In chapter IV, (1) firstly, Boltzmann transport theory and density functional theory calculations were employed to calculate transport coefficients of CaTiO3, SrTiO3 and BaTiO3. The transport coefficients of these materials were compared and analyzed by using'Tight Binding Model'. The band narrowing, caused by different lattice constants of these materials, was the mainly reason for their different transport properties. The calculated electronic conductivity and thermal conductivity in line with the Wiedemann-Franz law and the Lorenz factor was determined to be 1.45 for these wide band gap semiconductors. Finally ZT values were estimated and BaTiO3 had the largest ZT value among the three materials, mainly due to its largest lattice constant. (2) V doping can modify the shape of DOS, and effectively increase the Seebeck coefficient. (3) Thirdly, the possibility of forming cascading energy levels in SrTiO3 is analyzed by using the Density Functional Theory based first principles calculations of the electronic structure by doping Bi and Cu as example. The results show that Bi doping and Cu doping introduce defect level in the forbidden band, respectively, and Co-doping of Bi and Cu can introduced two defect levels in forbidden band. The electrons at the top of valence band can transit to the bottom of conduction band through a'cascade transition'process. With No Radical Transition Model, the analysis points out that the probability of electronic transition from the valence band to the conduction band through a cascade transition is much higher than that of direct transition from the valence band to the conduction band. The cascade transitions can effectively increase the carrier concentration in the conduction band.
In chapterⅤ, the main defects in SrTiO3 ceramic, including oxygen vacancies and grain boundary, are theoretically studied. (1) It was found that in SrTiO3 with increasing oxygen vacancy concentration, the lattice constant first increases before reaching the maximum at 5% concentration, then decreases. This is due to the lattice distortion caused by oxygen vacancies. By analyzing the atomic force constant matrix, we can see oxygen vacancies mainly change the Ti-O optical branch. The calculations of the lattice heat capacity show that oxygen vacancies can effectively reduce the lattice heat capacity, indicating that oxygen vacancies not only scatter phonons, but also can reduce the heat capacity, so they can reduce the thermal conductivity in two ways. (2) For grain boundaries, theoretical studies focus on its electronic structure. the possibility of grain boundary supercells are constructed by using a self-compiled small program.
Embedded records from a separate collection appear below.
theorem test_decode_engine : decodes [
  (0b101010_000011_100001_010010_1_0_000000, .cpygo 3 33 18 1 0),
  (0b101010_000011_100001_010010_1_0_000001, .cpygoNc 3 33 18 1 0),
  (0b101010_000011_100001_010010_1_0_000010, .cpyst 3 33 18 1 0),
  (0b101010_000011_100001_010010_1_0_000011, .cpycan 3 33 18 1 0),
  (0b101010_000011_100001_010010_1_0_000100, .subs 3 33 18 1 0),
  (0b101010_000011_100001_010010_1_0_000101, .unsubs 3 33 18 1 0),
  (0b101010_000011_100001_010010_1_0_001000, .gath 3 33 18 1 0),
  (0b101010_000011_100001_010010_1_0_001001, .gathSum 3 33 18 1 0),
  (0b101010_000011_100001_010010_1_0_001010, .tbsw 3 33 18 1 0),
  (0b101010_000011_100001_010010_1_0_001011, .tbdrn 3 33 18 1 0),
  (0b101010_000101_100001_010010_1_0_001100, .ksend 5 33 18 1 0),
  (0b101010_000011_100001_010010_1_0_001101, .kbin 3 33 18 1 0),
  (0b101010_000011_100001_010010_1_0_001110, .kflush 3 33 18 1 0),
  (0b101010_000011_100001_010010_1_0_010000, .rcopy 3 33 18 1 0),
  (0b101010_000011_100001_010010_1_0_010001, .rzero 3 33 18 1 0)] = true := by decide

theorem test_decode_matrix : decodes [
  (0b101100_000011_100001_010010_1_0_000000, .mxcfg 3 33 18 1 0),
  (0b101100_000011_100001_010010_1_0_000001, .mxgo 3 33 18 1 0),
  (0b101100_000011_100001_010010_1_0_000010, .mxhnd 3 33 18 1 0),
  (0b101100_000011_100001_010010_1_0_000011, .mxstat 3 33 18 1 0),
  (0b101100_000011_100001_010010_1_0_000100, .aclr 3 33 18 1 0),
  (0b101100_000011_100001_010010_1_0_001000, .fpin 3 33 18 1 0),
  (0b101100_000011_100001_010010_1_0_001001, .funp 3 33 18 1 0),
  (0b101100_000011_100001_010010_1_0_001010, .fref 3 33 18 1 0),
  (0b101100_000011_100001_010010_1_0_001011, .frev 3 33 18 1 0),
  (0b101100_000011_100001_010010_1_0_001100, .fqry 3 33 18 1 0)] = true := by decide

theorem test_decode_sys : decodes [
  (0b111100_000011_100001_010010_1_0_000000, .trap 3 33 18 1 0),
  (0b111100_000011_100001_010010_1_0_000001, .eret 3 33 18 1 0),
  (0b111100_000011_100001_010010_1_0_000010, .brk 3 33 18 1 0),
  (0b111100_000011_100001_010010_1_0_000011, .rpart 3 33 18 1 0),
  (0b111100_000011_100001_010010_1_0_000100, .xlinv 3 33 18 1 0),
  (0b111100_000011_100001_010010_1_0_000101, .swat 3 33 18 1 0),
  (0b111100_000011_100001_010010_1_0_000110, .lend 3 33 18 1 0),
  (0b111100_000011_100001_010010_1_0_000111, .recall 3 33 18 1 0),
  (0b111100_000011_100001_010010_1_0_001000, .fack 3 33 18 1 0),
  (0b111100_000011_100001_010010_1_0_001001, .fackT 3 33 18 1 0)] = true := by decide

theorem test_decode_systemRegisters : decodes [
  (0b111101_000011_100001_1_1000000000011, .mfsr 3 33 1 4099),
  (0b111110_110110_100001_1_1000000000011, .mtsr 54 33 1 4099),
  (0b111111_10000000000000000000010101, .hint 33554453)] = true := by decide

/-- Words from the worked examples of R329 and the decode table of R328. -/
theorem test_decode_worked : decodes [
  (0xF4400009, .mfsr 4 0 0 9), (0xFB800030, .mtsr 56 0 0 0x30), (0x40615B00, .ld 6 5 0 3 0 3 0 0), (0x44714A00, .st 7 5 0 1 0 2 0 0),
  (0x6020FFFD, .b 2 3 7 0x7FD), (0x5C004000, .fenceT 0 1 0 0 0), (0xFC000001, .hint 1)] = true := by decide

theorem test_decode_refused : refuses 0x04408316 .unassignedFunction = true ∧ refuses 0x2C000000 .reservedMajor = true ∧
    refuses 0 .majorZero = true ∧ refuses 0x94800000 .unassignedFunction = true ∧
    (match decode [0, 0, 4] with | .error x => decide (x = .truncated) | .ok _ => false) = true := by decide

theorem test_decode_order_of_bytes : decodeTableWord 32 0xF4400009 = some (.mfsr 4 0 0 9) ∧
    (match decode [0x09, 0x00, 0x40, 0xF4, 0xAA] with | .ok r => decide (r = (Instr.mfsr 4 0 0 9, [0xAA])) | .error _ => false) = true := by decide

/-! ### WellFormed: an ill-formed term for each check -/

theorem test_cmp_condition : Instr.wellFormed (.cmp 0 0 0 0 0 6) = false ∧ Instr.wellFormed (.cmp 0 0 0 0 0 5) = true := by decide
theorem test_amo_operation : Instr.wellFormed (.amo 0 0 0 0 0 0 0 9) = false ∧ Instr.wellFormed (.amo 0 0 0 0 0 0 0 8) = true := by decide
theorem test_vperm_pattern : Instr.wellFormed (.vperm 0 0 0 0 0 6) = false ∧ Instr.wellFormed (.vperm 0 0 0 0 0 5) = true := by decide
theorem test_vsf_function : Instr.wellFormed (.vsf 0 0 0 0 0 0 8) = false ∧ Instr.wellFormed (.vsf 0 0 0 0 0 0 7) = true := by decide
theorem test_accumulator_name : Instr.wellFormed (.xacq 8 0 0 0 0) = false ∧ Instr.wellFormed (.xrel 8 0 0 0 0) = false ∧
    Instr.wellFormed (.xacq 7 0 0 0 0) = true := by decide
/-! ### Witnesses: encoding and the step -/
By analyzing the atomic projection density of states, it is found that the grain boundary interactions can be neglected when their interval is greater than 11.3A; and the grain boundary consists of three atomic layers. By analysising of the partial density of states of grain boundary and grain, it can be seen SrO grain boundary configuration can form a potential well in the conduction band edge, while the TiO2 configuration can form a potential well at the top of valence band. These are due to of the Ti atom and O atoms at the grain boundaries have different bonding character with those in the grain.
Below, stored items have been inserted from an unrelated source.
-- ==== Sys2Proof/Machine/Memory.lean ====
section
/-! DEFINITION. Memory as canonical data: what it reads as at reset, one byte read, one byte written. -/

namespace Sys2Proof.Machine

/-- The conventional CHIP-8 font, `FONT[0..79]`, glyphs 0 to 7 (R76). -/
def fontLow : List Byte :=
  [0xF0, 0x90, 0x90, 0x90, 0xF0] ++ [0x20, 0x60, 0x20, 0x20, 0x70] ++
  [0xF0, 0x10, 0xF0, 0x80, 0xF0] ++ [0xF0, 0x10, 0xF0, 0x10, 0xF0] ++
  [0x90, 0x90, 0xF0, 0x10, 0x10] ++ [0xF0, 0x80, 0xF0, 0x10, 0xF0] ++
  [0xF0, 0x80, 0xF0, 0x90, 0xF0] ++ [0xF0, 0x10, 0x20, 0x40, 0x40]

/-- Glyphs 8 to F (R76). -/
def fontHigh : List Byte :=
  [0xF0, 0x90, 0xF0, 0x90, 0xF0] ++ [0xF0, 0x90, 0xF0, 0x10, 0xF0] ++
  [0xF0, 0x90, 0xF0, 0x90, 0x90] ++ [0xE0, 0x90, 0xE0, 0x90, 0xE0] ++
  [0xF0, 0x80, 0x80, 0x80, 0xF0] ++ [0xE0, 0x90, 0x90, 0x90, 0xE0] ++
  [0xF0, 0x80, 0xF0, 0x80, 0xF0] ++ [0xF0, 0x80, 0xF0, 0x80, 0x80]

/-- `FONT[0..79]` (R76). -/
def font : List Byte := fontLow ++ fontHigh

/-- What an address that nothing has written reads as: its reset content, the font at 0x050 to 0x09F
and zero elsewhere (R37, R61; log 3). -/
def Memory.unlisted (addr : Nat) : Byte :=
  if Config.fontBase ≤ addr then font.getD (addr - Config.fontBase) 0x00 else 0x00

/-- The byte at an address. -/
def Memory.read : Memory → Nat → Byte
  | [], addr => Memory.unlisted addr
  | (a, b) :: m, addr => if a = addr then b else Memory.read m addr

/-- Drop the cell of an address. -/
def Memory.erase (m : Memory) (addr : Nat) : Memory := m.filter (fun c => c.1 != addr)

/-- Put a cell in front of the first one with a greater address. -/
def Memory.place (addr : Nat) (b : Byte) : Memory → Memory
  | [] => [(addr, b)]
  | c :: m => if addr < c.1 then (addr, b) :: c :: m else c :: Memory.place addr b m

/-- Store a byte at an address, keeping the canonical form: a byte equal to the unlisted content
removes the cell. -/
def Memory.write (m : Memory) (addr : Nat) (b : Byte) : Memory :=
  if b = Memory.unlisted addr then Memory.erase m addr
  else Memory.place addr b (Memory.erase m addr)

/-- Store bytes at consecutive addresses from `addr` up. -/
def Memory.writeAll (m : Memory) (addr : Nat) : List Byte → Memory
  | [] => m
  | b :: bs => Memory.writeAll (Memory.write m addr b) (addr + 1) bs

/-- The canonical form: addresses strictly rising and inside the 4096 cells, no cell equal to what
the address reads as when unlisted. -/
abbrev Memory.wf (m : Memory) : Prop :=
  m.Pairwise (fun c d => c.1 < d.1) ∧ ∀ c ∈ m, c.1 < 4096 ∧ c.2 ≠ Memory.unlisted c.1

end Sys2Proof.Machine
end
ChapterⅥsummarizes this thesis, and points out that the formation of nano-structure in bulk materials is an effective way to improve materials' thermoelectric performance, based on the main conclusions in this thesis. To further illustrate this point, the intercalated structure (SnS)1.2TiS2 is taken as an example: pure TiS2 single crystal is a layered N-type thermoelectric materials, PF value is high, but the thermal conductivity is also high. By intercalating SnS layers between TiS2 layers, the lattice thermal conductivity can be effectively reduced, which its electrical properties maintained. This point is demonstrated by calculating partial density of states of the intercalated TiS2 layered structure.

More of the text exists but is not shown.